Segment Start: DATASET EXTRACT
/-- Rounding to a floating format of a finite exact value: the code keeps its sign and rounds it, with NX when it differs and UF when it is then
below the smallest normal one; beyond the largest finite code the result is that code or an infinity, as Table K-25 and R129 say. -/
def Fmt.Rounding (f : Fmt) : Prop :=
  ∀ (neg : Bool) (m : Nat) (e : Int) (k mode : Nat), mode ≤ 3 →
    let x := (Fx.num neg m e false).rat
    let r := f.round (.num neg m e false) mode 0 k
    (|x| ≤ f.rat f.maxCode → ∃ c, c ≤ f.maxCode ∧ r.1 = f.signed neg c ∧ f.RoundsTo mode x r.1 ∧
      (r.2.getLsbD 4 = true ↔ f.rat r.1 ≠ x) ∧ (r.2.getLsbD 3 = true ↔ f.rat r.1 ≠ x ∧ c < 2 ^ f.mbits) ∧ r.2 &&& 7 = 0) ∧
    (f.rat f.maxCode < |x| →
      (f.hasInf = true → mode = 0 →
        (((2 : ℚ) ^ (f.mbits + 2) - 1) * 2 ^ ((f.bias : Int) - f.mbits - 1) ≤ |x| → r = (f.signed neg (f.maxCode + 1), flOF ||| flNX)) ∧
        (|x| < ((2 : ℚ) ^ (f.mbits + 2) - 1) * 2 ^ ((f.bias : Int) - f.mbits - 1) → r = (f.signed neg f.maxCode, flNX))) ∧
      (f.hasInf = true → (mode = 2 ∧ neg = false ∨ mode = 3 ∧ neg = true) → r = (f.signed neg (f.maxCode + 1), flOF ||| flNX)) ∧
      ((f.hasInf = false ∨ mode = 1 ∨ mode = 2 ∧ neg = true ∨ mode = 3 ∧ neg = false) → r.1 = f.signed neg f.maxCode))

/-- The values that a lane gives to block e of `mxq`, and its random bits: a member's element widened exactly, and otherwise +0 and 0 (R184). -/
def Ctx.mxValue (c : Ctx) (e : Nat) (i : Lane) : Fx :=
  if inMask c.m i = false then .num false 0 0 false
  else if c.f.sub = 0 then f32In c.ftz (c.a32 i)
  else if c.f.sub = 1 then fmtBF16.value ((c.a32 i).extractLsb' (16 * e) 16).toNat
  else fmtF16.value ((c.a32 i).extractLsb' (16 * e) 16).toNat

/-! ## Row 0x5 -/

/-- Row `op` leaves the 32-bit result x in every member lane, whenever it is ready and p holds. -/
def Leaves32If (op : Op) (i : Fields → Instr) (p : Ctx → Prop) (x : Ctx → Lane → Word) : Prop :=
  ∀ (f : Fields) (s : State) (c : Ctx), Ready op false f s c → p c → exec (i f) s = .next (c.after32 op (x c))

/-- Row `op` changes its group to g c and leaves no result, whenever it is ready and p holds. -/
def Changes (op : Op) (i : Fields → Instr) (p : Ctx → Prop) (g : Ctx → Group) : Prop :=
  ∀ (f : Fields) (s : State) (c : Ctx), Ready op false f s c → p c →
    exec (i f) s = .next (c.after (c.stepped (g c) .noResult))

/-- Row `op` raises a trap with this cause, detail, TRADDR and TRINFO in its member lanes, or in its run when it has none, and has no other
effect than the issue itself, counted and timed, whenever it is ready and p holds (R44, R165, R289, R347, Table F-2). -/
def Raises (op : Op) (always : Bool) (i : Fields → Instr) (p : Ctx → Prop) (cause detail : Byte) (addr : Ctx → DWord)
    (info : Ctx → Word) : Prop :=
  ∀ (f : Fields) (s : State) (c : Ctx), Ready op always f s c → p c →
    exec (i f) s = .next ((c.charged s).raise c.r (c.info cause detail (addr c) (info c)))

/-- A number up to 0x7FF that no table of system registers lists (Tables K-2, K-7, K-26, K-51, K-59, K-67, K-70, D-4). -/
abbrev srAbsent (n : Nat) : Prop :=
  (0x00D ≤ n ∧ n ≤ 0x00F) ∨ (0x013 ≤ n ∧ n ≤ 0x01F) ∨ (0x021 ≤ n ∧ n ≤ 0x02F) ∨ (0x035 ≤ n ∧ n ≤ 0x03F) ∨ (0x05B ≤ n ∧ n ≤ 0x05F) ∨
  (0x063 ≤ n ∧ n ≤ 0x06F) ∨ (0x077 ≤ n ∧ n ≤ 0x7FF)

/-- A register that programs read only: the work identity, the lease state, the window's address, the counts and versions of Table K-67, and the
trap information (Tables K-2, K-7, K-59, K-67, K-70). -/
abbrev srReadOnly (n : Nat) : Prop :=
  n ≤ 0x00C ∨ (0x010 ≤ n ∧ n ≤ 0x012) ∨ n = 0x058 ∨ n = 0x059 ∨ (0x060 ≤ n ∧ n ≤ 0x062) ∨ (0x070 ≤ n ∧ n ≤ 0x076)

/-- A member lane writes 1 to bit 31 of its source. -/
abbrev Ctx.writesValid (c : Ctx) : Prop := ∃ i : Lane, inMask c.m i = true ∧ (c.b32 i).getLsbD 31 = true

/-- Row `op` leaves no result and has on the state with its pops made the effect u, whenever it is ready and p holds. -/
def Alters (op : Op) (i : Fields → Instr) (p : Ctx → Prop) (u : Ctx → State → State) : Prop :=
  ∀ (f : Fields) (s : State) (c : Ctx), Ready op false f s c → p c →
    exec (i f) s = .next (c.settle (.done (u c (c.go op).s) .noResult))

/-- The state after a row that has put its lanes itself: the group is closed when all its lanes have exited (R8), and traps when all
that is left is blocked (R36). -/
def Ctx.placed (c : Ctx) (g : Group) (slot : WinSlot) : State :=
  ((c.after (c.recorded g slot)).closeGroup c.r).checkDeadlock c.r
Segment End: DATASET EXTRACT
_TASK INSTRUCTIONS_. Extract from the data every line where "Prop" shows up.

_SOLUTION FOR THIS PROBLEM_.
def Fmt.Rounding (f : Fmt) : Prop :=
def Leaves32If (op : Op) (i : Fields → Instr) (p : Ctx → Prop) (x : Ctx → Lane → Word) : Prop :=
def Changes (op : Op) (i : Fields → Instr) (p : Ctx → Prop) (g : Ctx → Group) : Prop :=
def Raises (op : Op) (always : Bool) (i : Fields → Instr) (p : Ctx → Prop) (cause detail : Byte) (addr : Ctx → DWord)
    (info : Ctx → Word) : Prop :=
abbrev srAbsent (n : Nat) : Prop :=
abbrev srReadOnly (n : Nat) : Prop :=
abbrev Ctx.writesValid (c : Ctx) : Prop := ∃ i : Lane, inMask c.m i = true ∧ (c.b32 i).getLsbD 31 = true
def Alters (op : Op) (i : Fields → Instr) (p : Ctx → Prop) (u : Ctx → State → State) : Prop :=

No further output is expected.